Further millisecond inquiry showed that Jerrazis had actually put in a request for my services to join him at his headquarters, and that normally I could have just refused and gone on my merry way. But then the Grand Admiral of the Imperial Fleet herself had promoted me and the Imperial Mind had confirmed the promotion, instantly signing me on for another year, whether I liked it or not. But the Mind had also changed the orders so that instead of going to Rozaxra Domain Headquarters, I was being sent to this supply outpost
that, while in Rozaxra, wasn’t directly under Admiral Jerrazis’s command but instead came under the Supply Directorate on the Imperial Core.
I had no idea what this meant. All I knew was that I couldn’t refuse. I’d just been suckered into another year in the Navy. Transferred to a supply station on an asteroid in the middle of nowhere, the move at least in part initiated by someone who had good reason to be my enemy.
“So what are you going to choose, Khemri?” repeated Tyrtho.

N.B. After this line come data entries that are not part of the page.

-- ==== Sys2Proof/Machine/Operands.lean ====
section
/-! DEFINITION. The operand forms of 30_encoding.md R102, as the commands use them. `sym`, `bit`, `mask` and `count`
are used as they stand. -/

namespace Sys2Proof.Machine

/-- `v[n-1], …, v[0]`: the bits PUTBITS and a literal are sent as, most significant first (R102, 43_bit_io.md R174). The
bits of `v` at and above `n` are ignored. -/
def bitsDown (v : Byte) : Nat → List Bool
  | 0 => []
  | n + 1 => v.getLsbD n :: bitsDown v n

/-- The 8 bits of a literal, `c[7]` first (20_memory.md R86). -/
def literalBits (c : Byte) : List Bool := bitsDown c 8

/-- `CODE_BUF[0], …, CODE_BUF[CODE_LEN-1]`: the bits `PUT_CODE` sends (R174). -/
def Code.bits (k : Code) : List Bool := (List.range k.len.toNat).map fun i => k.buf.getLsbD i

/-- The code buffer that holds a path, given root to leaf; its entries past the path read 0 (10_state.md R39). -/
def Code.ofPath (p : List Bool) : Code :=
  { buf := (BitVec.ofBoolListLE p).setWidth 256, len := BitVec.ofNat 9 p.length }

/-- The parts INIT's `mask` selects (45_control.md R221): bit 0, the tree, the walker and the code buffer. -/
def selectsTree (mask : BitVec 5) : Bool := mask.getLsbD 0

/-- Bit 1 of INIT's `mask`: the packer (R221). -/
def selectsPacker (mask : BitVec 5) : Bool := mask.getLsbD 1

/-- Bit 2 of INIT's `mask`: the unpacker (R221). -/
def selectsUnpacker (mask : BitVec 5) : Bool := mask.getLsbD 2

/-- Bit 3 of INIT's `mask`: the decoder state (R221). -/
def selectsDecoder (mask : BitVec 5) : Bool := mask.getLsbD 3

/-- Bit 4 of INIT's `mask`: the error record (R221). -/
def selectsError (mask : BitVec 5) : Bool := mask.getLsbD 4

end Sys2Proof.Machine
end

I picked up my fur hat and stuck it on my head, then reached for my boots before I answered.
“Yeah, what?” asked Aliadh.
“It seems,” I replied as I stood up and brushed a nonexistent fleck off the ribbon of my Hero of the Empire medal, “that my services are so important to the Emperor that I have been promoted to lieutenant immediately.”
I felt the sudden flurry of queries to the Imperial Mind, followed immediately by several looks of disbelief, one smile (from Tyrtho), and a sneer.
“So from this afternoon you can all call me sir,” I said.
Before I collected more sneers, or perhaps a bunch of busbies thrown at my head, I added, “And just to temper the blow of injustice for those of you who quite rightfully think that I shouldn’t have been promoted ahead of your good selves, I’m being sent straightaway, without graduation leave or any time off, to be the jumped-up secretary of a passed-over commodore in charge of a supply station in the middle of nowhere.”
9
WHILE I WAS not pleased to be caught up in what appeared to be a Jerrazis trap, or at best some awful sideline for a year, I was delighted to discover that the INS Zwaktuzh Dawn was an automated ship, crewed only by two Priests of the Aspect of the Rigorous Engineer and half a dozen mekbi service drones. Which meant that I could assume command instead of just be a passenger.